My recent work with OpenPose and conditional adversarial networks lead me to start thinking about the generation of fake news media. I decided to develop a model based off of a video someone who could pass as a news anchor with a green screen background. The google search took a few minutes but I was able to come up with a relatively good stock photo video of a woman talking in front of a green screen.
I applied OpenPose to generate the data as I had in my previous work. This time however, instead of using Tensorflow openpose, I used the original CMU version, which allow for easy access of head and hand data and more accurate skeleton tracking data.
From that data I was able to develop a pretty solid model with Pix2PixHD. I generated about 2000 frame of OpenPose data from the initial video. I then built a model off of the original frames and open pose frames. From there I took a video of myself talking, and inferenced the OpenPose data from the video of myself onto the model of the speaker. Below is the output after only 7 epochs.
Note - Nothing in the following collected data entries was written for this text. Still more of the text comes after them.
/-- After `SCALE` and the lead step the first byte of the call is the first digit of the Value (R97, R99). -/
theorem firstByteWritten_of_scale_lead {s t u : State} (hscale : execScale s = .next t) (hlead : execLead t = .next u)
    (haw : awLegal s.aw = true) (hentry : isEntry s.v s.nd s.pre) (hlen : s.len = 0#4) :
    FirstByteWritten s.aw s.v s.cur (asciiDigit (leadDigit s.v.toNat (s.nd.toNat - 2))) u := by
  have hread := read_cursor_of_scale_lead haw hentry (by simp [hlen]) hscale hlead
  obtain ⟨-, -, p, -, rfl⟩ := execScale_eq_next.mp hscale
  exact (firstByteWritten_of_execLead hlead hlen hread :)

/-! ### The whole call -/

theorem leadingOk_of_execScale {s t : State} (h : execScale s = .next t) (haccepted : acceptedOk s)
    (hpredicted : predictedOk s) : leadingOk t := by
  obtain ⟨-, -, -, hleading, -⟩ := execScale_callOk haccepted hpredicted h
  obtain ⟨-, -, p, -, rfl⟩ := execScale_eq_next.mp h
  exact hleading rfl

/-- From the lead step on a call comes to its end with all its digits (R96, R119). -/
theorem finishedOk_of_extraction {scaled led paired ended : State} (hleading : leadingOk scaled)
    (hlead : execLead scaled = .next led) (hpairs : repeatPair (led.rem.toNat / 2) led = .next paired)
    (hlast : (if paired.rem.toNat = 1 then execLast paired else .next paired) = .next ended) : finishedOk ended := by
  obtain ⟨led', hlead', hbetween⟩ := exists_execLead_betweenDigits hleading
  obtain rfl := Host.Outcome.next.inj (hlead'.symm.trans hlead)
  obtain ⟨paired', hpairs', hrest, hrem⟩ := hbetween.exists_repeatPair (n := led'.rem.toNat / 2) (by omega)
  obtain rfl := Host.Outcome.next.inj (hpairs'.symm.trans hpairs)
  obtain ⟨ended', hlast', hfinished⟩ := hrest.exists_last (by omega)
  obtain rfl := Host.Outcome.next.inj (hlast'.symm.trans hlast)
  exact hfinished

/-- At the end of a call that has written its first byte, `LEN` is the digit count: the call has not failed for its
capacity, or nothing would be written (R96, R134). -/
theorem FirstByteWritten.len_eq {aw : Nat} {value : Value} {start : Nat} {b : Byte} {s : State}
    (h : FirstByteWritten aw value start b s) (hfinished : finishedOk s) : s.len.toNat = ndigits value.toNat := by
  rcases hfinished with ⟨-, hzero, -⟩ | ⟨-, -, hlen⟩
  · have hpos := h.len_pos
    simp [hzero] at hpos
  · rw [hlen, h.v_eq]

/-- An accepted call ends with a digit at the cursor it started from, which is 0 only for the Value 0 (R99). -/
theorem finishCall_firstByte {s t : State} (haw : awLegal s.aw = true) (haccepted : acceptedOk s)
    (h : finishCall s = .next t) :
    ∃ d ≤ 9, (d = 0 ↔ s.v.toNat = 0) ∧ t.out.read (wrapAddr s.aw s.cur) = some (asciiDigit d) ∧
      t.len.toNat = ndigits s.v.toNat := by
  obtain ⟨predicted, scaled, led, paired, ended, hpredict, hscale, hlead, hpairs, hlast, hdone⟩ :=
    finishCall_eq_next.mp h
  obtain ⟨w, hw, rfl⟩ := execPredict_eq_next.mp hpredict
  have hentry : isEntry s.v (scaleNd w) (scalePre w) := ⟨w, hw, rfl, rfl⟩
  have hfinished := finishedOk_of_extraction (leadingOk_of_execScale hscale haccepted ⟨rfl, hentry⟩) hlead hpairs hlast
  obtain ⟨-, hlen, -⟩ := haccepted
  have hled : FirstByteWritten s.aw s.v s.cur (asciiDigit (leadDigit s.v.toNat ((scaleNd w).toNat - 2))) led :=
    (firstByteWritten_of_scale_lead hscale hlead haw hentry hlen :)
  have hended := (hled.repeatPair haw hpairs).lastIfOne haw hlast
  obtain ⟨-, rfl⟩ := execDone_eq_next.mp hdone
  obtain ⟨hdigit, hzero⟩ := hentry.leadDigit_spec
  exact ⟨_, hdigit, hzero, hended.read_eq, hended.len_eq hfinished⟩

end Sys2Proof.Machine

namespace Sys2Proof.Proofs
open Sys2Proof.Machine

/-- Settles O40: the byte at the starting cursor is a digit that is 0 only for the Value 0 (`finishCall_firstByte`), and
that Value has one digit. -/
theorem noLeadingZeroIsEmitted : Obligations.NoLeadingZeroIsEmitted := by
  intro s value cursor capacity haw hidle hwf hcap
  obtain ⟨hcursor, hcapacity⟩ : cursor < 2 ^ s.aw ∧ capacity < 2 ^ s.aw := by
    simpa [Instr.wellFormed, fitsAddr] using hwf
  obtain ⟨t, ht⟩ := exists_execEncodeU32 value cursor capacity s
  obtain ⟨-, hsmall, -⟩ | ⟨-, hlarge, hfinish⟩ | ⟨hbusy, -⟩ := execEncodeU32_eq_next.mp ht
  · rw [wrapAddr_of_lt hcapacity] at hsmall
    exact absurd hcap (Nat.not_le.mpr hsmall)
  · have haccepted : acceptedOk (acceptRequest (Request.onWires s.aw ⟨value, cursor, capacity⟩) s) := by
      simp [acceptedOk, Request.onWires, hlarge]
    obtain ⟨d, hd, hzero, hread, hlen⟩ := finishCall_firstByte (by simpa using haw) haccepted hfinish
    simp only [acceptRequest_aw, acceptRequest_cur, acceptRequest_v, Request.onWires,
      wrapAddr_of_lt hcursor] at hzero hread hlen
    refine ⟨t, ht, fun hne => ⟨_, hread, asciiDigit_ne_zero hd ?_⟩, ?_⟩
    · exact fun h => hne (BitVec.eq_of_toNat_eq (hzero.mp h))
    · rintro rfl
      rw [hzero.mpr rfl] at hread
      exact ⟨hread, BitVec.eq_of_toNat_eq hlen⟩
  · exact absurd hidle hbusy

end Sys2Proof.Proofs
end

section
/-!
SUPPORT. The Digit-Pair Table: a word is the packing of its two characters, and the characters are those of the key
(R56, R110 to R113).
-/
namespace Sys2Proof.Machine

/-- A `PAIR_WORD` is `{b1, b0}`: its two character fields fill its 16 bits (R56). -/
theorem pairOnes_append_pairTens (w : BitVec 16) : pairOnes w ++ pairTens w = w :=
  (BitVec.extractLsb'_append_extractLsb'_eq_extractLsb' rfl).trans BitVec.extractLsb'_eq_self

/-- The character of a digit is its digit above `0x30` (R57). -/
theorem asciiDigit_toNat {d : Nat} (hd : d ≤ 9) : (asciiDigit d).toNat = 0x30 + d := by
  rw [asciiDigit, BitVec.toNat_ofNat, Nat.mod_eq_of_lt (by omega)]

/-- Keys above 99 have no entry (R56). -/
theorem pairRom_eq_none_iff (q : Key) : pairRom q = none ↔ 99 < q.toNat := by
  rw [← Option.not_isSome_iff_eq_none, pairRom_isSome_iff, Nat.not_lt, Nat.succ_le_iff]

end Sys2Proof.Machine

namespace Sys2Proof.Proofs
open Sys2Proof.Machine

/-- Settles O6: the characters of a populated key by `pairRom_asciiDigits`, their packing by `pairOnes_append_pairTens`. -/
theorem pairRomHoldsTheTwoCharacters : Obligations.PairRomHoldsTheTwoCharacters := by
  intro k
  refine ⟨fun hk => ?_, (pairRom_eq_none_iff k).mpr⟩
  obtain ⟨w, hw⟩ := Option.isSome_iff_exists.mp ((pairRom_isSome_iff k).mpr (Nat.lt_succ_of_le hk))
  obtain ⟨htens, hones⟩ := pairRom_asciiDigits hw
  refine ⟨w, hw, ?_, ?_, (pairOnes_append_pairTens w).symm⟩
  · rw [htens, asciiDigit_toNat (by omega)]
  · rw [hones, asciiDigit_toNat (by omega)]

end Sys2Proof.Proofs
end

section
/-!
SUPPORT. The steps of the sequencer: what a step runs, a latched request, the idle step, and the phase that follows each
micro-operation (R115 to R119).
-/
namespace Sys2Proof.Machine

/-! ### What a step runs -/

/-- Outside reset a step is the instruction its bytes decode to, and then the surroundings settle (R115). -/
theorem step_of_decode {s : State} {i : Instr} (hrst : s.portIn.rst = false) (hdecode : decode s.aw s.fetch = .ok i) :
    step s = andThen (exec i s) fun t => .next (s.settle t) := by
  simp only [step, hrst, hdecode, Bool.false_eq_true, ↓reduceIte]

/-- Unless an operation is asked for in `IDLE`, that instruction is the micro-operation of the phase (R54). -/
theorem step_of_phase {s : State} {i : Instr} (hrst : s.portIn.rst = false)
    (hports : ∀ w rest, s.inputs = .operation w :: rest → s.phase ≠ Phase.idle) (hphase : decodePhase s.phase = .ok i) :
    step s = andThen (exec i s) fun t => .next (s.settle t) :=
  step_of_decode hrst (by rw [fetch_eq_phaseByte hports, decode_phaseByte, hphase])

/-! ### A latched request -/

/-- A request with room for the digits is latched and the Predictor follows (R117). -/
theorem acceptRequest_of_ten_le {r : Request} {s : State} (h : 10 ≤ r.capacity) :
    acceptRequest r s = { s.beginStep with
      v := r.value, cur := r.cursor, cap := r.capacity, len := 0#4, st := 0#1, phase := Phase.predict } :=
  if_neg fun hsmall => absurd ((tooSmall_iff _).mp hsmall) (Nat.not_lt.mpr h)

/-- A request without room for the digits is latched and reported as `BufferTooSmall` (R117, R134). -/
theorem acceptRequest_of_lt_ten {r : Request} {s : State} (h : r.capacity < 10) :
    acceptRequest r s = { s.beginStep with
      v := r.value, cur := r.cursor, cap := r.capacity, len := 0#4, st := 1#1, phase := Phase.done } :=
  if_pos ((tooSmall_iff _).mpr h)

/-- The wires carry the operands of a well-formed request as they are (R51). -/
theorem onWires_of_wellFormed {aw : Nat} {r : Request}
    (h : (Instr.encodeU32 r.value r.cursor r.capacity).wellFormed aw = true) : Request.onWires aw r = r := by
  obtain ⟨hcursor, hcapacity⟩ := wellFormed_encodeU32_iff.mp h
  simp only [Request.onWires, wrapAddr_of_lt hcursor, wrapAddr_of_lt hcapacity]

/-! ### The idle step -/

/-- With no request on the ports, and none asked for as a whole, `IDLE` leads to the idle step (R116). -/
theorem step_of_idle {s : State} (hidle : s.phase = Phase.idle) (hrst : s.portIn.rst = false)
    (hports : ∀ w rest, s.inputs ≠ .operation w :: rest) (hrequest : s.portIn.req = none) :
    step s = .next (s.settle s.beginStep) := by
  have hnone : s.request = none := by rw [request_eq, hrequest, Option.map_none]
  have haccept : exec .accept s = .next s.beginStep := execAccept_eq_next.mpr (.inr ⟨hnone, rfl⟩)
  have hphase : decodePhase s.phase = .ok .accept := by rw [hidle]; rfl
  rw [step_of_phase hrst (fun w rest h => absurd h (hports w rest)) hphase, haccept, andThen_next]

/-- After the end of the list of inputs an idle step changes no register (R116). -/
theorem step_of_idle_unattended {s : State} (hidle : s.phase = Phase.idle) (hinputs : s.inputs = []) :
    step s = .next s.beginStep := by
  have hquiet := portIn_nil s hinputs
  rw [step_of_idle hidle (by rw [hquiet]; rfl) (by simp [hinputs]) (by rw [hquiet]; rfl)]
  simp [State.settle, State.inputsAfter, State.beginStep, hinputs, PortIn.quiet]

/-! ### The phase that follows -/

theorem execPredict_phase {s t : State} (h : execPredict s = .next t) : t.phase = Phase.scale := by
  obtain ⟨w, -, rfl⟩ := execPredict_eq_next.mp h
  rfl

theorem execScale_phase {s t : State} (h : execScale s = .next t) : t.phase = Phase.lead := by
  obtain ⟨-, -, p, -, rfl⟩ := execScale_eq_next.mp h
  rfl

theorem execLead_phase {s t : State} (h : execLead s = .next t) : t.phase = phaseFor s.rem.toNat := by
  obtain ⟨u, -, rfl⟩ := execLead_eq_next.mp h
  exact afterPhase_eq_phaseFor _

theorem execPair_phase {s t : State} (h : execPair s = .next t) : t.phase = phaseFor (s.rem.toNat - 2) := by
  obtain ⟨htwo, p, -, u, -, rfl⟩ := execPair_eq_next.mp h
  rw [← toNat_sub_two htwo]
  exact afterPhase_eq_phaseFor _

theorem execLast_phase {s t : State} (h : execLast s = .next t) : t.phase = Phase.done := by
  obtain ⟨-, p, -, u, -, rfl⟩ := execLast_eq_next.mp h
  rfl

theorem execDone_phase {s t : State} (h : execDone s = .next t) : t.phase = Phase.idle := by
  obtain ⟨-, rfl⟩ := execDone_eq_next.mp h
  rfl

end Sys2Proof.Machine

namespace Sys2Proof.Proofs
open Sys2Proof.Machine

/-- Settles O41: `step_of_decode`, with the settling written out. -/
theorem stepRunsTheDecodedInstruction : Obligations.StepRunsTheDecodedInstruction :=
  fun _ _ hrst hdecode => step_of_decode hrst hdecode

/-- Settles O28: the two outcomes of a latched request. -/
theorem acceptLatchesAndChecks : Obligations.AcceptLatchesAndChecks := by
  intro s r hrequest
  have haccept : exec .accept s = .next (acceptRequest r s) := execAccept_eq_next.mpr (.inl ⟨r, hrequest, rfl⟩)
  rw [haccept]
  constructor
  · intro hcap
    rw [acceptRequest_of_ten_le hcap]
    rfl
  · intro hcap
    rw [acceptRequest_of_lt_ten hcap]
    rfl

/-- Settles O31: up to ten bytes `DONE` ends the call. -/
theorem donePresentsTheResponse : Obligations.DonePresentsTheResponse :=
  fun _ hlen => execDone_eq_next.mpr ⟨hlen, rfl⟩

/-- Settles O35: the request is latched as it is, and `DONE` follows at once. -/
theorem encodeReportsBufferTooSmall : Obligations.EncodeReportsBufferTooSmall := by
  intro s value cursor capacity hidle hwf hcap
  obtain ⟨-, hcapacity⟩ := wellFormed_encodeU32_iff.mp hwf
  have hsmall : wrapAddr s.aw capacity < 10 := by rwa [wrapAddr_of_lt hcapacity]
  refine execEncodeU32_eq_next.mpr (.inl ⟨hidle, hsmall, ?_⟩)
  rw [onWires_of_wellFormed (r := ⟨value, cursor, capacity⟩) hwf, acceptRequest_of_lt_ten hcap]
  simp only [endCall, State.beginStep, hidle]

/-- Settles O30: one idle step, and by induction any number of them after the end of the inputs. -/
theorem idleChangesNothing : Obligations.IdleChangesNothing := by
  intro s rest hidle
  constructor
  · intro hinputs
    have hports := portIn_ports s _ rest hinputs
    rw [step_of_idle hidle (by rw [hports]) (by simp [hinputs]) (by rw [hports])]
    exact ⟨by simp [State.settle, State.inputsAfter, State.beginStep, hports, hinputs], by simp [State.reqReady, hidle]⟩
  · intro hinputs k
    induction k generalizing s with
    | zero => rw [run_succ_of_step (step_of_idle_unattended hidle hinputs)]; rfl
    | succ k ih =>
      have hfree : s.free + 1 + (k + 1) = s.free + (k + 1 + 1) := by omega
      rw [run_succ_of_step (step_of_idle_unattended hidle hinputs), ih s.beginStep hidle hinputs, beginStep_free, hfree]
      rfl
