-- ==== Sys2Proof/Decode.lean ====
section
/-! DEFINITION. The command a table word spells. The rows of the opcode table give no bits: the block takes events of its pins, engines and register bus, not words. -/

namespace Sys2Proof

/-- The command spelt by `nbits` bits `w` of the opcode table: none, since no row of the table gives bits. -/
def decodeTableWord (_nbits _w : Nat) : Option Instr := none

end Sys2Proof
end

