-- ==== Sys2Proof/Machine/RegMap.lean ====
section
/-! DEFINITION. The register tables of the spec (Tables 0-1, 1-4, 2-3, 3-5, 3-6, 4-3 to 16-5), one list of rows per kind of page, and the named fields of those tables. -/

namespace Sys2Proof.Machine

/-- Access codes of Table 2-4 (R30); `ctr` is RW on a field that counts events (R30, R344). -/
inductive Access where
  | rw | ro | ros | w1c | w1s | trg | rwv | rwp | ctr
  deriving DecidableEq, Repr

/-- One field of a register table: least bit, width, access code, Reset value, and its Survives
column as a mask: 1 W, 2 S, 4 G, 8 T, 0x10 PORT_DARK, 0x20 GROUP_DARK, 0x40 STANDBY, 0x80 C
(R31). `idx` marks a field whose Reset value is its own index (the lane map of Table 4-4). -/
structure FieldRow where
  lsb : Nat
  width : Nat
  acc : Access
  reset : Word
  keep : Nat
  idx : Bool
  deriving DecidableEq, Repr

/-- One row of a register table: byte offset in its page, up to two index ranges (count and byte
stride), and its fields. -/
structure RegRow where
  off : Nat
  n1 : Nat
  st1 : Nat
  n2 : Nat
  st2 : Nat
  fields : List FieldRow
  deriving DecidableEq, Repr

/-- A named field: the byte address of its word in the address space of R355, its least bit, its
width and its Reset value. -/
structure Fld where
  addr : Nat
  lsb : Nat
  width : Nat
  reset : Word
  deriving DecidableEq, Repr

/-- Registers of the `sys` kind of page. -/
def rowsSys : List RegRow := [
  ⟨0x40, 1, 0, 1, 0, [⟨4, 4, .ro, 0xb, 0xff, false⟩, ⟨0, 4, .ro, 0, 0xff, false⟩]⟩,
  ⟨0x44, 1, 0, 1, 0, [⟨8, 8, .ro, 2, 0xff, false⟩, ⟨0, 8, .ro, 3, 0xff, false⟩]⟩,
  ⟨0x48, 1, 0, 1, 0, [⟨16, 16, .ro, 0, 0x7f, false⟩, ⟨8, 1, .ro, 0, 0x7c, false⟩, ⟨4, 1, .ro, 0, 0x7c, false⟩, ⟨3, 1, .w1c, 0, 0x7c, false⟩, ⟨2, 1, .ro, 0, 0x7c, false⟩, ⟨0, 1, .ro, 0, 0x7c, false⟩]⟩,
  ⟨0x4c, 1, 0, 1, 0, [⟨0, 1, .rw, 0, 0x7c, false⟩]⟩]

/-- Registers of the `hdr` kind of page. -/
def rowsHdr : List RegRow := [
  ⟨4, 1, 0, 1, 0, [⟨3, 1, .w1c, 0, 0, false⟩, ⟨2, 1, .w1c, 0, 0, false⟩, ⟨1, 1, .w1c, 0, 0, false⟩, ⟨0, 1, .w1c, 0, 0, false⟩]⟩,
  ⟨8, 1, 0, 1, 0, [⟨1, 1, .rw, 0, 0, false⟩, ⟨0, 1, .rw, 0, 0, false⟩]⟩,
  ⟨0xc, 1, 0, 1, 0, [⟨16, 16, .ro, 0, 0, false⟩, ⟨0, 1, .w1s, 0, 0, false⟩]⟩,
  ⟨0x10, 1, 0, 1, 0, [⟨16, 16, .ro, 0, 0, false⟩, ⟨0, 10, .ro, 0, 0, false⟩]⟩,
  ⟨0x14, 1, 0, 1, 0, [⟨0, 32, .ctr, 0, 0, false⟩]⟩]
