/-- Meet one upset (R117): a single-bit error is corrected, a double-bit error marks the entry. -/
def Chip.meetUpset (s : Chip) (h : ScrubHit) : Chip :=
  if tableSize h.table ≤ h.index || s.failed h.table h.index then s
  else if h.double then
    let t := s.setTable h.table (Store.write 0 (s.table h.table) h.index (s.tentry h.table h.index ^^^ h.bits))
    let u := { t with eccMarked := t.eccMarked ++ [((h.table : Nat), h.index)] }
    ((u.bump (F.tblEccUncorr h.table)).setN (F.tblEccIndex h.table) h.index).fault fEcc
  else s.bump (F.tblEccCorrected h.table)

/-- A lookup reads an entry: it meets the upset that stands there (R117). -/
def Chip.readMeets (s : Chip) (hits : List ScrubHit) (w i : Nat) : Chip :=
  (hits.filter (fun h => (h.table : Nat) == w && h.index == i)).foldl Chip.meetUpset s

/-! ### Host packet rings (R106 to R109) -/

/-- Descriptors of a ring. -/
def Chip.ringSize (s : Chip) (n : Nat) : Nat := 2 ^ clamp 6 15 (s.getN (F.ringCtrlSize n))

/-- A descriptor word of a ring: index of descriptor, word. -/
def descKey (n k w : Nat) : Nat := n * 0x40000 + k * 4 + w
def Chip.desc (s : Chip) (n k w : Nat) : Word := Store.read 0 s.ringMem (descKey n k w)
def Chip.setDesc (s : Chip) (n k w : Nat) (v : Word) : Chip :=
  { s with ringMem := Store.write 0 s.ringMem (descKey n k w) v }

/-- Advance HEAD and raise the ring's vector as OWN clears (R107). FRAMES counts every descriptor served, a transmit one
that completes with ERROR too (log 115). -/
def Chip.ringAdvance (s : Chip) (n : Nat) : Chip :=
  let t := (s.setN (F.ringHead n) ((s.getN (F.ringHead n) + 1) % s.ringSize n)).bump (F.ringFrames n)
  if t.flag (F.ringCtrlIrqEn n) then t.raise n else t

/-- The host has handed over the descriptor at HEAD: OWN = 1, and TAIL stands past it (R107). TAIL equal to HEAD
hands over none (log 79). -/
def Chip.handedOver (s : Chip) (n : Nat) : Bool :=
  let k := s.getN (F.ringHead n) % s.ringSize n
  bit (s.desc n k 3) 31 && s.getN (F.ringTail n) % s.ringSize n != k

/-- Deliver a frame to receive ring n (R106, R107, R109): `len` bytes from port p, subport sub. It counts in RING_FULL
where no descriptor is there, or where slate writes leave the link too late for it (R271); a ring with ENABLE = 0 takes
none, which counts there too (log 80). -/
def Chip.toRing (s : Chip) (n p sub len : Nat) (late : Bool) : Chip :=
  let cost := len * 8000
  let limited := decide (s.getN (F.ringRate n) ≠ 0)
  if 64 * 1024 * 8000 < s.hostTokens + cost ∨
      (limited = true ∧ 16 * 1024 * 8000 < Store.read 0 s.ringTokens n + cost) then s.bump (F.ringPoliced n)
  else
    let k := s.getN (F.ringHead n) % s.ringSize n
    if !s.flag (F.ringCtrlEnable n) || !s.handedOver n || late then s.bump (F.ringRingFull n)
    else
      let buf := bits (s.desc n k 2) 31 16
      let w3 := (if buf < len then 2 ^ 30 else 0) + p * 2 ^ 24 + sub * 2 ^ 21
      let t := { s with
        hostTokens := s.hostTokens + cost
        ringTokens := if limited then Store.write 0 s.ringTokens n (Store.read 0 s.ringTokens n + cost) else s.ringTokens }
      ((t.setDesc n k 2 (word (buf * 2 ^ 16 + min len buf))).setDesc n k 3 (word w3)).ringAdvance n

/-! ### Lookup -/

/-- The outcome of a frame's parse and lookups. -/
inductive Verdict where
  | drop
  | ring (n : Nat)
  | grip
  | send (port sub cls len : Nat) (hdr : OutHeader) (flow : Option Nat) (unadmitted : Bool)
  deriving DecidableEq, Repr

/-- The hash of R103 over the received labels. -/
def hashLabels (seed : Nat) (labels : List Nat) : Nat :=
  labels.foldl (fun h v =>
    ((h * 32 % 65536 + h / 2048) ^^^ (v % 65536)) ^^^ (v / 65536 * 0x1000)) seed

/-- The S bits rewritten so that only the bottom entry carries S = 1 (R99). -/
def fixBottom : List (BitVec 32) → List (BitVec 32)
  | [] => []
  | [e] => [labelEntry (labelOf e) (tcOf e) (ttlOf e) true]
  | e :: l => labelEntry (labelOf e) (tcOf e) (ttlOf e) false :: fixBottom l

/-- The CLASS of a path entry as it acts on a frame: 12 to 15 act as 11 on one that the host queued (R108). -/
def classFor (fromHost : Bool) (e : BitVec 128) : Nat := if fromHost then min 11 (pathClass e) else pathClass e

/-- Labels written by an entry that acts with some CLASS, top first, the last taking its own TTL (R99, R100). For a frame
that matches a flow the CLASS here is the path entry's, and the one of its tag's PCP the flow's (log 112). -/
def writtenLabels (e : BitVec 128) (cls tc ttl lastTtl : Nat) : List (BitVec 32) :=
  (List.range (pathLcount e)).map (fun i =>
    labelEntry (pathLabel e i) (if pathTcCopy e then tc else cls / 2)
      (if i + 1 = pathLcount e then lastTtl else if pathUniform e then ttl else 255) false)

/-- Port and subport MAC (R116). -/
def Chip.subMac (s : Chip) (p sub : Nat) : BitVec 48 :=
  BitVec.ofNat 48 (s.getN (F.port3MacHi (s.lowerOf p)) * 2 ^ 32 + s.getN (F.port3MacLo (s.lowerOf p)) + sub)

/-- Choose the next-hop entry and send through it (R102, R103): outgoing labels, EtherType, the frame
length before the new tag, the class, the tags kept under the new one (R106), and the flow lookup's answer for an
output. -/
def Chip.viaNextHop (old : Chip) (f : RxFrame) (nhIndex : Nat) (stack : List (BitVec 32)) (etype : BitVec 16)
    (under : List (BitVec 16 × BitVec 16)) (len cls : Nat) (bind : Nat → Nat → Option Nat × Bool) : Chip × Verdict :=
  let s := old.readMeets f.upsets 1 nhIndex
  let e := s.tentry 1 nhIndex
  let out := s.lowerOf (nhPort e)
  if s.failed 1 nhIndex then (s, .drop)
  else if !nhValid e || decide (48 ≤ nhPort e) || decide (s.subports out ≤ nhSub e) then
    (s.bump (F.port3NhInvalid f.port), .drop)
  else
    let tag : Option (BitVec 16 × BitVec 16) :=
      if nhVlan e = 1 then some (0x8100, BitVec.ofNat 16 (cls / 2 * 2 ^ 13 + nhVid e))
      else if nhVlan e = 2 then some (0x88A8, BitVec.ofNat 16 (cls / 2 * 2 ^ 13 + nhVid e)) else none
    let outLen := len + (if tag.isSome then 4 else 0)
    let b := bind out (nhSub e)
    (s, .send out (nhSub e) cls outLen ⟨stack, etype, nhDmac e, s.subMac out (nhSub e), tag, under⟩ b.1 b.2)

/-- The way of the flow table that matches a label pair (R104). -/
def Chip.matchFlow (s : Chip) (present : Bool) (top second : Nat) : Option Nat :=
  let set := flowSet present top second
  ((List.range 4).map (fun w => set * 4 + w)).find? (fun i =>
    let e := s.tentry 2 i
    flowValid e && !s.failed 2 i && (flowKey e == flowKeyOf present top second))

/-- The DetNet check of a matched flow (R105). `deep` says the d-CW lies beyond the 8 parsed labels. -/
def Chip.detnet (old : Chip) (hits : List ScrubHit) (p i : Nat) (dcw : BitVec 32) (deep : Bool) : Chip :=
  let len := flowSeqLen (old.tentry 2 i)
  let s := if len = 0 ∨ len = 3 then old else old.readMeets hits 3 i
  if len = 0 ∨ len = 3 ∨ s.failed 3 i = true then s
  else if bits dcw 31 28 ≠ 0 ∨ deep = true then s.bump (F.port3DetnetBad p)
  else
    let width := if len = 1 then 16 else 28
    let seq := dcw.toNat % 2 ^ width
    let e := s.tentry 3 i
    let last := bits e 127 100
    let d := (seq + 2 ^ width - last % 2 ^ width) % 2 ^ width
    let sat := fun (x n : Nat) => min 0xFFFFFF (x + n)
    let okc := bits e 95 72
    let dup := bits e 71 48
    let ooo := bits e 47 24
    let lost := bits e 23 0
    let mk := fun (l o du oo lo : Nat) =>
      BitVec.ofNat 128 ((((l * 16 + 8) * 2 ^ 24 + o) * 2 ^ 24 + du) * 2 ^ 48 + oo * 2 ^ 24 + lo)
    let e' :=
      if !bit e 99 then mk seq (sat okc 1) dup ooo lost
      else if d = 0 then mk last okc (sat dup 1) ooo lost
      else if d < 2 ^ (width - 1) then mk seq (sat okc 1) dup ooo (sat lost (d - 1))
      else mk last okc dup (sat ooo 1) lost
    { s with dn := Store.write 0 s.dn i e' }

/-- Flow lookup for a final class of 12 to 15 (R104, R65): the flow's index and whether the frame
is unadmitted on an output. -/
def flowBind (i : Option Nat) (e : BitVec 128) (preempt : Bool) (out sub : Nat) : Option Nat × Bool :=
  match i with
  | none => (none, true)
  | some k => if flowPort e = out ∧ flowSub e = sub ∧ preempt = false then (some k, false) else (none, true)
I couldn't create "fake news" without putting the output into a fake newsroom. I knew nothing about green screens, Adobe Premier Pro, or video editing, but after a couple of quick tutorials I was up and running. The video below was developed after training the Pix2pix model for 30 or so epoch on the 2000 input frame pairs. It ran overnight and took about 12hrs. It's worrisome how easy it is to produce videos like these. For about $12 in GPU time on an AWS EC2 instance, a lone developer like myself can create an (not quite) passable model, decide what movements it will make, and potentially sub in some nefarious speech of their own.